* **PROBLEM TO SOLVE**:
Take every line of the material and reproduce it exactly.

* **DATA FOR THE TASK**:
-- ==== Sys2Proof/WellFormed.lean ====
section
/-! DEFINITION. Which instructions are the table's own reading of a request.  The operands of rule R59 are typed and each
accepts every value of its type (an over-long ENCODE payload and a bad PACK geometry are requests the engine answers with an
error), so the one check is that a DECODE request whose input matches a `frame_header` row is named by that row (rule R64). -/

namespace Sys2Proof

/-- An instruction as the decoder names it. -/
def WellFormed : Instr → Bool
  | .crcClear => true
  | .crcStep _ => true
  | .crcRead => true
  | .checksum _ => true
  | .encode _ _ => true
  | .decode input => (frameHeaderOf input).isNone
  | .pack _ _ _ _ => true
  | .frameGetStatus _ _ => true
  | .frameSetIntensity _ _ => true
  | .framePrintRequest _ _ => true
  | .framePrintComplete _ _ => true
  | .frameFlushData _ _ => true

end Sys2Proof
end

* **EXERCISE SOLUTION**:
-- ==== Sys2Proof/WellFormed.lean ====
section
/-! DEFINITION. Which instructions are the table's own reading of a request.  The operands of rule R59 are typed and each
accepts every value of its type (an over-long ENCODE payload and a bad PACK geometry are requests the engine answers with an
error), so the one check is that a DECODE request whose input matches a `frame_header` row is named by that row (rule R64). -/

namespace Sys2Proof

/-- An instruction as the decoder names it. -/
def WellFormed : Instr → Bool
  | .crcClear => true
  | .crcStep _ => true
  | .crcRead => true
  | .checksum _ => true
  | .encode _ _ => true
  | .decode input => (frameHeaderOf input).isNone
  | .pack _ _ _ _ => true
  | .frameGetStatus _ _ => true
  | .frameSetIntensity _ _ => true
  | .framePrintRequest _ _ => true
  | .framePrintComplete _ _ => true
  | .frameFlushData _ _ => true

end Sys2Proof
end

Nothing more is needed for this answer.